By Akers Editorial
Luck of the Irish
Villager leads Irish American Claddagh Club to new heights.
Story: Theresa Campbell // Photo: Fred Lopez
The future of the Irish American Claddagh Club of The Villages was recently up in the air after the death of the club founder/president. The grieving vice president didn’t want to take over, yet Villager Dottie Hockey believed the group needed to continue—just like the late Patricia Ross would have wanted.
Dottie volunteered as president by telling the members: “If you’ll help me, I’ll do it because Pat would not want our club to die.” Founded in 2007, the club is one of four Irish-American groups that began as a social opportunity for Villagers with Irish heritage. The club meets at 6:30pm the second Wednesday of the month from September-May at Colony Cottage Recreation Center, 510 Colony Blvd.
“We are starting golf, bocce, bowling social groups within the club and planning a possible trip to Ireland in 2019,” Dottie says, adding her group will celebrate St. Patrick’s Day on March 14 with a catered corned beef dinner and Irish pub-style entertainment by Patrick Hagerman.

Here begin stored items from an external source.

/-- 42_control_loop.md R167: one iteration as one function of the select sample, the counts and the previous counts,
with any number of holds in its `WAIT`: the state after it and the events it adds are those of `iterationResult`,
which is written from the rule. It starts where the model's own fields are idle (log entries 5, 10). -/
def Obligations.IterationLaw : Prop :=
  ∀ (s : State) (x : IterationDraws) (rest : List Inputs),
    s.AtIterationStart → x.Completing s.cfg.nAxes → s.inputs = x.draws ++ rest →
    ∃ t : State, runSteps x.draws.length s = .next t ∧
      t.observe = iterationResult s.cfg s.observe (x.samples s.cfg) ∧
      t.AtIterationStart ∧ t.cfg = s.cfg ∧ t.inputs = rest

/-- 70_reset_and_hazards.md R255: after an iteration that completed every output is driven, and an undriven output
becomes driven in `UPD a` alone. That 'undriven' is none is the model's rendering (log entry 20). -/
def Obligations.OutputsAreDrivenAfterTheFirstIteration : Prop :=
  (∀ (s t : State) (x : IterationDraws) (rest : List Inputs),
    s.AtIterationStart → x.Completing s.cfg.nAxes → s.inputs = x.draws ++ rest →
    runSteps x.draws.length s = .next t →
    ∀ a : Nat, a < s.cfg.nAxes → (t.dirO a).isSome = true ∧ (t.dutyO a).isSome = true) ∧
  ∀ (s t : State) (a : Nat), step s = .next t →
    (s.dirO a = none → (t.dirO a).isSome = true → s.fetch = some (encode (.upd (BitVec.ofNat 2 a)))) ∧
    (s.dutyO a = none → (t.dutyO a).isSome = true → s.fetch = some (encode (.upd (BitVec.ofNat 2 a))))

/-! ### The end of a run and fairness -/

/-- 42_control_loop.md R169: the end of a run of the block observed for `k` iterations is reached by `n` steps within
the fuel exactly when each of them is an operation's own and the `n`-th is the first after which the sequencer has gone
round from `WAIT` to `SMUL` `k` times; from one iteration on it stands at `seq` = 0 there. A run into which a reset or
a failure falls has no end from then on: log entry 22. The holding steps of a `WAIT` count among the `n` by log
entry 5. -/
def Obligations.RunEndsAtItsLastCompletedWait : Prop :=
  ∀ (fuel k : Nat) (s t : State), s.opList = none → s.seq < s.cfg.nAxes + 2 →
    (iterationsEnd fuel k s = some t ↔
      ∃ n : Nat, n ≤ fuel ∧ runSteps n s = .next t ∧ (∀ i u, i < n → runSteps i s = .next u → u.Running) ∧
        waitsCompleted n s = k ∧ ∀ i, i < n → waitsCompleted i s < k) ∧
    (iterationsEnd fuel (k + 1) s = some t → t.seq = 0 ∧ t.opList = none ∧ t.fault = false)

/-- 42_control_loop.md R169, R167: a run observed for `k` iterations ends with `seq` = 0, and what is observed, the
state and the events of the run alone, is the iteration law applied once for each of the `k` iterations, to samples
that the events of the run record. It starts between two iterations, as reset leaves the block (log entries 5, 10,
22). -/
def Obligations.ObservedRunIsTheIterationLawRepeated : Prop :=
  ∀ (fuel k : Nat) (s t : State), s.AtIterationStart → iterationsEnd fuel k s = some t →
    t.AtIterationStart ∧ t.cfg = s.cfg ∧
    ∃ xs : List Samples, xs.length = k ∧ (∀ x ∈ xs, x.counts.length = s.cfg.nAxes) ∧
      observeRun s t = xs.foldl (iterationResult s.cfg) { s.observe with history := [] } ∧
      (newEvents s t).filter (fun e => decide (e = .sleep s.cfg.periodMs)) = List.replicate k (.sleep s.cfg.periodMs)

“It will be a club atmosphere of all-night singing and dancing,” says Dottie, a 16-year Villager from Buffalo, New York. She’s 65 percent Irish and her late husband, Marty, also had Irish roots. After the one-year anniversary of his death, Dottie learn she had breast cancer. “I said, ‘OK. It’s here, let’s get it [the surgery] done, because there are things I have to do,” she says, recalling the staff at Moffitt Cancer Center was impressed by her can-do spirit. “At Moffitt, they were saying, ‘We wish everybody came in here like you.’”
Dottie strives to live each day to the max, and she aspires to see the Irish American Claddagh Club grow.
“Yesterday is gone. Today is now and there is no promise for tomorrow, so live it and be up,” she says. “It’s good to wake up every day; I’m living my bucket list.”